AMD has launched the Instinct MI350P, a PCIe-form-factor AI accelerator built on TSMC 3nm and 6nm processes, delivering 144GB of HBM3E memory and up to 43% higher theoretical FP16 compute than Nvidia's H200 NVL for data center inference and RAG workloads.

Launch Announcement
AMD has expanded its Instinct MI350 series of data center AI accelerators with the new MI350P, a PCIe-compatible model designed for drop-in deployment in existing air-cooled server infrastructure. The new card targets inference and retrieval-augmented generation (RAG) workloads across small, medium, and large-scale AI deployments, offering a direct competitor to Nvidia's H200 NVL PCIe accelerator. AMD Instinct MI350 Series
The MI350P is positioned as a cost-effective upgrade path for data center operators that have already invested in air-cooled PCIe server racks, avoiding the need for liquid cooling retrofits required by higher-performance OAM (Open Accelerator Module) form factor accelerators such as the MI350X or Nvidia H100 SXM.
Technical Specifications
The MI350P is built on AMD's CDNA4 architecture, fabricated using a combined TSMC 3nm and 6nm FinFET process node split. Compute dies use the 3nm node for higher transistor density and performance per watt, while I/O and memory controllers are built on the more mature 6nm process to reduce production costs. TSMC 3nm Technology 
CDNA4 is AMD's fourth-generation data center GPU architecture, optimized for AI and high-performance computing workloads with dedicated matrix cores for accelerated low-precision compute, a key requirement for large language model inference. The MI350P includes 128 compute units (CUs), 8,192 stream processors, 512 matrix cores, and a maximum clock speed of 2.2GHz.

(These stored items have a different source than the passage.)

-- ==== Sys2Proof/Proofs/PointerAuthTraps.lean ====
section
/-! HCR_EL2.API traps every enabled instruction of pointer authentication. -/

namespace Sys2Proof.Proofs

open Sys2Proof.Machine Sys2Proof.Safety Sys2Proof.Laws

section
variable {s : State} {k : PacKey}

theorem apiTraps_of (hel2 : el2Enabled s = true) (hapi : ibit s .HCR_EL2 41 = false)
    (hel : s.ps.el = .el1 ∨ (s.ps.el = .el0 ∧ e2hTge s = false)) : apiTraps s = true := by
  rcases hel with hel | ⟨hel, htge⟩
  · simp [apiTraps, hel2, hapi, hel]
  · simp [apiTraps, hel2, hapi, hel, htge]

/-- An enabled PAC* or AUT* instruction is trapped. -/
theorem pacGate_trapped (hpauth : has .PAuth s = true) (henabled : sctlr s k.enable = true) (htrap : apiTraps s = true)
    (hint : Bool) (r : Result) : pacGate k hint s r = apiTrap s := by
  simp [pacGate, hpauth, henabled, htrap]

/-- An instruction that authenticates as part of something else is trapped. -/
theorem authCombined_trapped (hpauth : has .PAuth s = true) (henabled : sctlr s k.enable = true)
    (htrap : apiTraps s = true) (ptr m : Word) (f : State → State) (c : Word → Result) :
    authCombined k ptr m s f c = apiTrap s := by
  simp [authCombined, hpauth, henabled, htrap]

theorem eretAuth_trapped (hpauth : has .PAuth s = true) (henabled : sctlr s k.enable = true) (htrap : apiTraps s = true)
    (hrun : halted s = false) (hel : s.ps.el ≠ .el0) (heret : eretTrapped s = false) (iss : BitVec 25) :
    needsPAuth s (eretGate iss (pacTrap k s) s (returnAuthenticated k s)) = apiTrap s := by
  rw [needsPAuth, if_pos hpauth, eretGate_eq hrun hel heret]
  exact authCombined_trapped hpauth henabled htrap ..

theorem execLdra_trapped {m sbit w : BitVec 1} {imm9 : BitVec 9} {rn rt : BitVec 5} {base : Word}
    (hpauth : has .PAuth s = true) (henabled : sctlr s (if m = 1#1 then PacKey.db else PacKey.da).enable = true)
    (htrap : apiTraps s = true) (hbase : baseReg rn s = .ok base s) : execLdra m sbit imm9 w rn rt s = apiTrap s := by
  rw [execLdra, if_neg (by simp [hpauth]), hbase, andThen_value]
  exact authCombined_trapped hpauth henabled htrap ..

end

/-- Settles O38: each of the instructions meets the trap of `apiTraps` before its effect. -/
theorem pacInstructionsTrapped : Obligations.PacInstructionsTrapped := by
  unfold Obligations.PacInstructionsTrapped
  intro s rm rn rd hpauth hel2 hapi hel
  have htrap := apiTraps_of hel2 hapi hel
  have htrapped {r : Result} (h : r = apiTrap s) : ∃ iss, r = raise (syncExc .el2 0x09 iss s) s := ⟨0, h⟩
  refine ⟨htrapped ?pacga, fun p hp henabled => htrapped ?pac, fun hrun b hb henabled => htrapped ?branch,
    fun hrun habove heret => ⟨fun henabled => htrapped ?eretaa, fun henabled => htrapped ?eretab⟩,
    fun m sbit imm9 w base hbase henabled => htrapped (execLdra_trapped hpauth henabled htrap hbase)⟩
  case pacga =>
    have hexec : exec (.pacga rm rn rd) s = execPacga rm rn rd s := rfl
    rw [hexec, execPacga, if_neg (by simp [hpauth]), if_pos htrap]
  case pac =>
    rcases List.mem_append.mp hp with hp | hp
    · exact (exec_pacInserts rn rd s p hp).trans (pacGate_trapped hpauth henabled htrap ..)
    · exact (exec_pacChecks rn rd s p hp).trans (pacGate_trapped hpauth henabled htrap ..)
  case branch => exact (exec_authBranches hrun hpauth rn rm b hb).trans (authCombined_trapped hpauth henabled htrap ..)
  case eretaa => exact eretAuth_trapped hpauth henabled htrap hrun habove heret 2
  case eretab => exact eretAuth_trapped hpauth henabled htrap hrun habove heret 3

end Sys2Proof.Proofs
end

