/-- R75, R268: a byte write of the `CWB` window sets that byte, keeps every other byte and changes nothing else; while
`BUSY = 1` it is dropped and sets `OVR`. -/
def Obligations.CwbWrites : Prop :=
  ∀ (s : State) (addr : Addr) (k : Nat) (w : Word) (ts : List Turn),
    s.script = .access (.write addr .byte w) false :: ts → addr.toNat = 0x0400 + k → k ≤ 1023 →
    (s.status.busy = false →
      ∃ t, step s = .next t ∧ t = { s with script := ts, resp := none, cwb := t.cwb } ∧
        t.cwb.read k = some (w.extractLsb' 0 8) ∧ ∀ x, x ≠ k → t.cwb.read x = s.cwb.read x) ∧
    (s.status.busy = true →
      step s = .next { s with script := ts, resp := none, status := { s.status with ovr := true } })

/-- R79, R80: a write to a read-only register or window, or to a reserved offset or range, is admitted and ignored. -/
def Obligations.ReadOnlyAndReservedWritesAreIgnored : Prop :=
  ∀ (s : State) (addr : Addr) (w : Word) (ts : List Turn),
    ((addr = 0x000 ∨ addr = 0x024 ∨ addr = 0x028 ∨ addr = 0x02C ∨
        (0x030 ≤ addr.toNat ∧ addr.toNat ≤ 0x0FC ∧ addr.toNat % 4 = 0)) →
      s.script = .access (.write addr .word w) false :: ts →
      step s = .next { s with script := ts, resp := none }) ∧
    ((0x0100 ≤ addr.toNat ∧ addr.toNat ≤ 0x03FF) ∨ 0x0800 ≤ addr.toNat →
      s.script = .access (.write addr .byte w) false :: ts →
      step s = .next { s with script := ts, resp := none })

/-! ### Reset -/

/-- R260: what power-on reset leaves, as software reads it. The `CWB` contents are unspecified; the model holds no written byte
(log entry 2). The model's own fields hold nothing (log entries 1, 5 and 7). -/
def Obligations.ResetState : Prop :=
  let s := State.reset
  s.regValue .id = 0x47460100 ∧ s.regValue .ctrl = 0 ∧ s.regValue .status = 0 ∧ s.regValue .cmd = 0 ∧
  s.regValue .opa = 0 ∧ s.regValue .opb = 0 ∧ s.regValue .src = 0 ∧ s.regValue .dst = 0 ∧ s.regValue .len = 0 ∧
  s.regValue .result = 0 ∧ s.regValue .version = 0 ∧ s.regValue .placed = 0 ∧
  s.pending = none ∧ s.latch = ⟨0, 0, 0, 0, 0⟩ ∧ (∀ k ≤ 30, genCoefficient s.gen k = 0) ∧
  (∀ r c, s.mtx.cell r c = ⟨false, false, false⟩) ∧ s.irq = false ∧ ∀ a, s.cwb.read a = none

/-- R35, R261, R262: a write to `CTRL` with bit 1 set gives the reset state in everything but `CWB`, whatever bit 0 is, and a write
with bit 1 clear sets `IE` and nothing else. The `CWB` bytes outside the output region of a cancelled `RS_ENCODE` or `ILV` keep
their values; those inside it are written, each with a free value of its own, drawn in rising order of offsets, and the count
of draws advances by their number (log entry 4). -/
def Obligations.CtrlWriteResetsOrSetsIe : Prop :=
  ∀ (s : State) (w : Word) (ts : List Turn), s.script = .access (.write 0x0004 .word w) false :: ts →
    (w.getLsbD 1 = false → step s = .next { s with script := ts, resp := none, ie := w.getLsbD 0 }) ∧
    (w.getLsbD 1 = true →
      let dst := s.latch.dst.toNat % 1024
      let n := s.latch.opa.toNat % 256
      let count := if s.pending = some .rsEncode then n
        else if s.pending = some .ilv then totalCodewords n else 0
      ∃ t, step s = .next t ∧ t = { State.reset with script := ts, cwb := t.cwb, draws := s.draws + count } ∧
        (∀ a, a < dst ∨ dst + count ≤ a → t.cwb.read a = s.cwb.read a) ∧
        (∀ a, dst ≤ a → a < dst + count → a < 1024 →
          t.cwb.read a = some (Config.freeByte (s.draws + (a - dst)))))

/-! ### Invariants and whole-machine rules -/

/-- The invariant of the block holds after reset. -/
def Obligations.InvariantHoldsAtReset : Prop := State.reset.Inv

/-- Every step keeps the invariant of the block: reserved register bits 0, `BUSY` with a pending command that passed its
checks, a legal `VERSION`, unset cells white, the built patterns intact, the cells outside the symbol clear, and the
buffer in its canonical form. -/
def Obligations.StepKeepsTheInvariant : Prop :=
  ∀ s t : State, s.Inv → step s = .next t → t.Inv

/-- R47: `pending ≠ none` exactly when `STATUS.BUSY = 1`, kept by every step. -/
def Obligations.StepKeepsBusyMatchesPending : Prop :=
  ∀ s t : State, (s.status.busy = true ↔ s.pending ≠ none) → step s = .next t →
    (t.status.busy = true ↔ t.pending ≠ none)

/-- R40: the invariant `set = 0 ⇒ val = 0` of the matrix, kept by every step from any state that has it. -/
def Obligations.StepKeepsUnsetCellsWhite : Prop :=
  ∀ s t : State, s.UnsetCellsWhite → step s = .next t → t.UnsetCellsWhite

/-- R33, R38, R39: the bits that no rule names read 0, kept by every step. -/
def Obligations.StepKeepsReservedBitsZero : Prop :=
  ∀ s t : State, s.ReservedBitsZero → step s = .next t → t.ReservedBitsZero

/-- Every step keeps the buffer's canonical form, from any state that has it. -/
def Obligations.StepKeepsTheBufferCanonical : Prop :=
  ∀ s t : State, s.cwb.wf → step s = .next t → t.cwb.wf

/-- R49, R212: every step keeps `VERSION` legal and the reserved grid that of `VERSION`: the reserved cells are those that `MTX_BUILD`
placed for the version in `VERSION`, each as it left them. -/
def Obligations.StepKeepsThePatternsIntact : Prop :=
  ∀ s t : State, s.VersionLegal → s.PatternsIntact → step s = .next t → t.VersionLegal ∧ t.PatternsIntact

/-- R236: no error is raised after a command's acceptance: in a state with the invariant, the completion of the pending command
records no error. -/
def Obligations.NoErrorAfterAcceptance : Prop :=
  ∀ (s t : State) (i : Instr) (ts : List Turn), s.Inv → s.pending = some i → s.script = .engine :: ts →
    step s = .next t → t.status.errcode = none ∧ t.status.done = true ∧ t.status.busy = false

/-- R78, R236, R263: the machine stops only for an access that the block does not admit, or because the host or a command
reads a `CWB` byte that nothing has written; it refuses nothing. Both stops are the model's (log entries 2 and 10). -/
def Obligations.StopsOnlyForTheHostsFaults : Prop :=
  ∀ s : State,
    (∀ r, step s ≠ .refused r) ∧
    (∀ b, step s = .fault (.busError b) →
      ∃ a c ts, s.script = .access a c :: ts ∧ a.wf = false ∧ a.addr = b) ∧
    (∀ a, step s = .fault (.unwrittenCwb a) → a < 1024 ∧ s.cwb.read a = none)

/-- R263: a command that reads an unwritten `CWB` byte faults at the first such offset of its input, as the spec recommends to a
model (log entry 2). -/
def Obligations.UnwrittenInputFaults : Prop :=
  ∀ (s : State) (i : Instr) (src count a : Nat),
    src = s.latch.src.toNat % 1024 → firstFailingCheck i s.latch (s.version.toNat % 256) = none →
    ((i = .rsEncode ∨ i = .zzPlace) ∧ count = s.latch.len.toNat % 2048 ∨
      i = .ilv ∧ count = dataCodewords (s.latch.opa.toNat % 256)) →
    src ≤ a → a < src + count → s.cwb.read a = none → (∀ x, src ≤ x → x < a → s.cwb.read x ≠ none) →
      exec i s = .fault (.unwrittenCwb a)

/-- R39, R49, R212: `VERSION`, every `rsv` and every reserved cell change only where an `MTX_BUILD` completes without error or the host
makes a soft reset. -/
def Obligations.OnlyABuildOrAResetChangesThePatterns : Prop :=
  ∀ s t : State, step s = .next t → ¬softResetsNext s → ¬(buildsNext s ∧ t.status.errcode = none) →
    t.version = s.version ∧
    ∀ r c, (t.mtx.cell r c).rsv = (s.mtx.cell r c).rsv ∧
      ((s.mtx.cell r c).rsv = true → t.mtx.cell r c = s.mtx.cell r c)

/-- R215: over the built matrix the codewords of the same version fill the walk, but for 7 cells in versions 2 to 6, which are its last
ones, in this order. R212's example: the first bits of version 1 go to `(20, 20)`, `(20, 19)`, `(19, 20)` and `(19, 19)`. -/
def Obligations.RemainderCellsAreTheLastOnes : Prop :=
  (∀ v, 1 ≤ v → v ≤ 13 →
    let s := symbolSize v
    (walk (builtMatrix v) s).drop (8 * totalCodewords v) =
      (if 2 ≤ v ∧ v ≤ 6 then
        [(s - 12, 0), (s - 11, 1), (s - 11, 0), (s - 10, 1), (s - 10, 0), (s - 9, 1), (s - 9, 0)]
      else []) ∧
    8 * totalCodewords v ≤ (walk (builtMatrix v) s).length) ∧
  (walk (builtMatrix 1) 21).take 4 = [(20, 20), (20, 19), (19, 20), (19, 19)]
end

The card is equipped with 144GB of HBM3E (High Bandwidth Memory 3 Enhanced) memory, delivering 4TB/s of bandwidth, and includes a 128MB last-level cache to reduce memory latency for frequent data accesses. HBM3E is the latest iteration of stacked memory technology, offering higher bandwidth and lower power consumption than previous HBM3 generations, critical for feeding data to the accelerator's compute cores during intensive AI workloads.
Physically, the MI350P is a 10.5-inch dual-slot PCIe card with a passive cooling solution, meaning it relies on chassis fans in rack-mounted servers for thermal management. It has a default power envelope of 600W, but can be configured to run at 450W to fit into power or thermally constrained server chassis.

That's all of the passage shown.